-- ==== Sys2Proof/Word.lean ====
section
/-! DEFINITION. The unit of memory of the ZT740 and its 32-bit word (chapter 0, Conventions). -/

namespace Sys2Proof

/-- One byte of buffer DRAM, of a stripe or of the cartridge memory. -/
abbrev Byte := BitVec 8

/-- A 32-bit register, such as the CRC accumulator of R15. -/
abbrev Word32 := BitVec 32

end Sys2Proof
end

__________

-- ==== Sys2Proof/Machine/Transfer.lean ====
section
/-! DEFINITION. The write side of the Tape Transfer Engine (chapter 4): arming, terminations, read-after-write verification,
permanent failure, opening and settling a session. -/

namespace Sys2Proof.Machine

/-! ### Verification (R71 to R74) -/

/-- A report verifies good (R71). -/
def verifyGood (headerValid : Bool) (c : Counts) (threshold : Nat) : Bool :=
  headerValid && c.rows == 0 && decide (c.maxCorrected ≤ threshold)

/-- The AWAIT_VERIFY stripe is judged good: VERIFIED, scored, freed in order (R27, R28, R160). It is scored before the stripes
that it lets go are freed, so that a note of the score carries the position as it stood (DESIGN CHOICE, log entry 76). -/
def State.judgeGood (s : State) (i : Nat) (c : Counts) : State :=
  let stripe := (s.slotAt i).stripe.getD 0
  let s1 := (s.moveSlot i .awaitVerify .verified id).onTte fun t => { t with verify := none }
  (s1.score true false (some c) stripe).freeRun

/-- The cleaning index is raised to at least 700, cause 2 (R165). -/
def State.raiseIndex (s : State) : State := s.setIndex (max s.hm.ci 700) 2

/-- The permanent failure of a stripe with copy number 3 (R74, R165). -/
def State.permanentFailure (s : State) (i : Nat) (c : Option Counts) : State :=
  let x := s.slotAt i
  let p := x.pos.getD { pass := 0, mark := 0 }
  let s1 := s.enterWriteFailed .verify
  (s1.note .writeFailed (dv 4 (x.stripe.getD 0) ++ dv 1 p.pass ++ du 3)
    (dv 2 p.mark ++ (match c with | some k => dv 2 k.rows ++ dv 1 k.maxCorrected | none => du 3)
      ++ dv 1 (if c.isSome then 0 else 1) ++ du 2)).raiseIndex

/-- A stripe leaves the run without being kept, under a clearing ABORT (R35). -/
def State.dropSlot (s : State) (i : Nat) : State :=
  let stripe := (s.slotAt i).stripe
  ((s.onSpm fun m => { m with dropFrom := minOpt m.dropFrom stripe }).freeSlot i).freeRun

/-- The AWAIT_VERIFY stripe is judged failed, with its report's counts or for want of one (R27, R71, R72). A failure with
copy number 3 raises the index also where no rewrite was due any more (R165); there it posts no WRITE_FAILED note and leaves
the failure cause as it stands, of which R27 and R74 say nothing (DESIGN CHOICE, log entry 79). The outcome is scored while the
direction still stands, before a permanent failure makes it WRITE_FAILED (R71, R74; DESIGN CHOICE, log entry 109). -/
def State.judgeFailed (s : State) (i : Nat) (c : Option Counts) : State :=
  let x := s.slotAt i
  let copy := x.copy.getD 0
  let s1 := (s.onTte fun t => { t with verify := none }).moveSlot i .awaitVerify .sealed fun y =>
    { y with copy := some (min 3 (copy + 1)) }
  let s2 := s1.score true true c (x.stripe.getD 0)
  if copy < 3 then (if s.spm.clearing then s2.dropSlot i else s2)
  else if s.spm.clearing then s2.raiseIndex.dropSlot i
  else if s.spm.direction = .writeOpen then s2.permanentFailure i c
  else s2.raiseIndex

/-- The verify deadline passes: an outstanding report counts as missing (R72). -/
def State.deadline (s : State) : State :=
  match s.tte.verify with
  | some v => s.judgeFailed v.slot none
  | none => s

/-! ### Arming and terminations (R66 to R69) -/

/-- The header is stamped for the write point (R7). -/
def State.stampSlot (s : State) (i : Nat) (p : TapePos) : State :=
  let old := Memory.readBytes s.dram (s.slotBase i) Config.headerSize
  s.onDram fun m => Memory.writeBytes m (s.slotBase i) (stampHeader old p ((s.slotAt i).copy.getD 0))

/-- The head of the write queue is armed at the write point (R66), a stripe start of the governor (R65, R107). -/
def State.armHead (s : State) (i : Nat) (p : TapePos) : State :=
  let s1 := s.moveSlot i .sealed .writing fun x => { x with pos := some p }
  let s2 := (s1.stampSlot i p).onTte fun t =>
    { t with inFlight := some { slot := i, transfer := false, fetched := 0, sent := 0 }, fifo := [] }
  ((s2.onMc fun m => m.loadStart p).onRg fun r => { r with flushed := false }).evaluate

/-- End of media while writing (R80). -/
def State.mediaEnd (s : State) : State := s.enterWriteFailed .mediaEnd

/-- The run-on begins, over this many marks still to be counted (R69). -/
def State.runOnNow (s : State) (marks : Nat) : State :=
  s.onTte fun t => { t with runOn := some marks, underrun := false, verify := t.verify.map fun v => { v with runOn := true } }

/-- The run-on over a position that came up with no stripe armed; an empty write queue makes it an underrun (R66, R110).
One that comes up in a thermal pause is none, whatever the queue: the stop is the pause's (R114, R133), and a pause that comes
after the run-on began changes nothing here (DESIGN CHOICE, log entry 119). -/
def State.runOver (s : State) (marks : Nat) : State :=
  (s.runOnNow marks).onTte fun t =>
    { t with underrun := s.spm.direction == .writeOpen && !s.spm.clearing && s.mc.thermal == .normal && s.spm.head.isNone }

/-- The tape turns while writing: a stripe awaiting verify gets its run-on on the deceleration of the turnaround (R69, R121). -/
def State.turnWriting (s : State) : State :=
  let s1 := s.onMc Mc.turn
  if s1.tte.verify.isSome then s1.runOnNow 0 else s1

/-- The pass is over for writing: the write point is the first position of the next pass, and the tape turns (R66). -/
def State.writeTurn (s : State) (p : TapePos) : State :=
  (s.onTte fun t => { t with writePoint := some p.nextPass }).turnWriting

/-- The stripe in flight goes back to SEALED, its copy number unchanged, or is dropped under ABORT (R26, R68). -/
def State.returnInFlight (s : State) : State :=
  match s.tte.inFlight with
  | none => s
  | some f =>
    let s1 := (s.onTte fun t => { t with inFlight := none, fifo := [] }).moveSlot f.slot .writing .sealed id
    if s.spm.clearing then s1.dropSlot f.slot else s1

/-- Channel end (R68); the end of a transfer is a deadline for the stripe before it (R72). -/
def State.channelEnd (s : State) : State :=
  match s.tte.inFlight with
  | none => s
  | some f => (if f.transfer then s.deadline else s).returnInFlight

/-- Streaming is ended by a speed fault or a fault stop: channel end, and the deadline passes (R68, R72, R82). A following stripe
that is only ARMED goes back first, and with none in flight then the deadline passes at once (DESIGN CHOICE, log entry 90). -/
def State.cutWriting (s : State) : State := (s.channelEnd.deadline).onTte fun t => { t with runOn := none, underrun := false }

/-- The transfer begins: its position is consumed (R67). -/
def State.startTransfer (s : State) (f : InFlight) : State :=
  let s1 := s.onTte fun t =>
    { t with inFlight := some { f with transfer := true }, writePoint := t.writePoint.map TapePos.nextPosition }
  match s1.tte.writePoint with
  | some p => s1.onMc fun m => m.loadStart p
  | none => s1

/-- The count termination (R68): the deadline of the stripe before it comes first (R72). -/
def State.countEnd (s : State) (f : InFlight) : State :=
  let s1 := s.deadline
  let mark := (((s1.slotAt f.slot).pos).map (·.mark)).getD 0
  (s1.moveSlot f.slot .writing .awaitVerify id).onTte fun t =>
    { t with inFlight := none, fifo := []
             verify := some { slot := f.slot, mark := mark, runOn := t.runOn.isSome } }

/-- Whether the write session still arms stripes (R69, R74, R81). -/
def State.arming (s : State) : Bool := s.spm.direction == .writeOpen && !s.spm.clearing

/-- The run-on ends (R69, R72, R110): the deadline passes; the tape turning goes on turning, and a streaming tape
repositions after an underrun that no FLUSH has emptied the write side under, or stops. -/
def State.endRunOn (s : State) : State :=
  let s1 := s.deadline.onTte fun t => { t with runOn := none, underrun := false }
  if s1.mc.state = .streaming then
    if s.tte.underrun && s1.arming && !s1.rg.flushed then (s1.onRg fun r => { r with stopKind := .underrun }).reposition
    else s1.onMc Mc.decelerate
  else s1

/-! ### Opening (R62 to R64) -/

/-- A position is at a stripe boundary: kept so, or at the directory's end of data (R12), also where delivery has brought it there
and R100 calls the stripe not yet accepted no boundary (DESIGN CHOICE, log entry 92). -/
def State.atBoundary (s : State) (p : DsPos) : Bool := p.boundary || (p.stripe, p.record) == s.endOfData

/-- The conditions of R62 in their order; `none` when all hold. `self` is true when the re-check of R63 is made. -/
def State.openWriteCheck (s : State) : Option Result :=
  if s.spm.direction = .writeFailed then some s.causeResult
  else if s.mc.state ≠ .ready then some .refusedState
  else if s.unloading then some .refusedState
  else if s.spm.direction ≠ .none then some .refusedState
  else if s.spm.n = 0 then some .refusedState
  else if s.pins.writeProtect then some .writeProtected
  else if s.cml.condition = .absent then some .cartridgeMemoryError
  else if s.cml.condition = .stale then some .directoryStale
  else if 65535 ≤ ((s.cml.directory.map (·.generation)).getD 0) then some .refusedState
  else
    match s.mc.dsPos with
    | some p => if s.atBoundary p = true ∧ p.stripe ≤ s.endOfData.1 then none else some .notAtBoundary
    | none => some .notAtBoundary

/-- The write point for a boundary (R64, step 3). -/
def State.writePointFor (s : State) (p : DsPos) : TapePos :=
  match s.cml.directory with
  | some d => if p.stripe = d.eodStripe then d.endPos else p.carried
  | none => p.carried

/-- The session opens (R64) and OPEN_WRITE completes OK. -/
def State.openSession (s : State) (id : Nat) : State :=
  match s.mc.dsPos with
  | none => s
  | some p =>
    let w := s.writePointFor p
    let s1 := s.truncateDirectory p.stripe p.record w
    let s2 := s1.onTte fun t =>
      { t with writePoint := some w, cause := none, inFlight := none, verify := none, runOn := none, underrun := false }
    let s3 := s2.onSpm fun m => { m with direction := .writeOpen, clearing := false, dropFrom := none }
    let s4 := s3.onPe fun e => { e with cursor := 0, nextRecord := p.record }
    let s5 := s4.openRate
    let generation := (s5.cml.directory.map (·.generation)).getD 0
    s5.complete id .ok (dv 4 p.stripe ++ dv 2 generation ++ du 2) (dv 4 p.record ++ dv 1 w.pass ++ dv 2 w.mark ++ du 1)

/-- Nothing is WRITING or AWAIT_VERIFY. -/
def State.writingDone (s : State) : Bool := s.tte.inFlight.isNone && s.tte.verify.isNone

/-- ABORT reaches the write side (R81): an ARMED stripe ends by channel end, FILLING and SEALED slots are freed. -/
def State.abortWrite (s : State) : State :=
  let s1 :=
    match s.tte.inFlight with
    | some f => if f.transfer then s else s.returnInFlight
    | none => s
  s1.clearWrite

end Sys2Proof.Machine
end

__________

Action item: Whatever else the listing above holds, retype exactly only the lines from the one containing "else if s.pins.writeProtect" to the one containing "let generation := (s5.cml.directory.map", both ends kept.

Expected answer:
  else if s.pins.writeProtect then some .writeProtected
  else if s.cml.condition = .absent then some .cartridgeMemoryError
  else if s.cml.condition = .stale then some .directoryStale
  else if 65535 ≤ ((s.cml.directory.map (·.generation)).getD 0) then some .refusedState
  else
    match s.mc.dsPos with
    | some p => if s.atBoundary p = true ∧ p.stripe ≤ s.endOfData.1 then none else some .notAtBoundary
    | none => some .notAtBoundary

/-- The write point for a boundary (R64, step 3). -/
def State.writePointFor (s : State) (p : DsPos) : TapePos :=
  match s.cml.directory with
  | some d => if p.stripe = d.eodStripe then d.endPos else p.carried
  | none => p.carried

/-- The session opens (R64) and OPEN_WRITE completes OK. -/
def State.openSession (s : State) (id : Nat) : State :=
  match s.mc.dsPos with
  | none => s
  | some p =>
    let w := s.writePointFor p
    let s1 := s.truncateDirectory p.stripe p.record w
    let s2 := s1.onTte fun t =>
      { t with writePoint := some w, cause := none, inFlight := none, verify := none, runOn := none, underrun := false }
    let s3 := s2.onSpm fun m => { m with direction := .writeOpen, clearing := false, dropFrom := none }
    let s4 := s3.onPe fun e => { e with cursor := 0, nextRecord := p.record }
    let s5 := s4.openRate
    let generation := (s5.cml.directory.map (·.generation)).getD 0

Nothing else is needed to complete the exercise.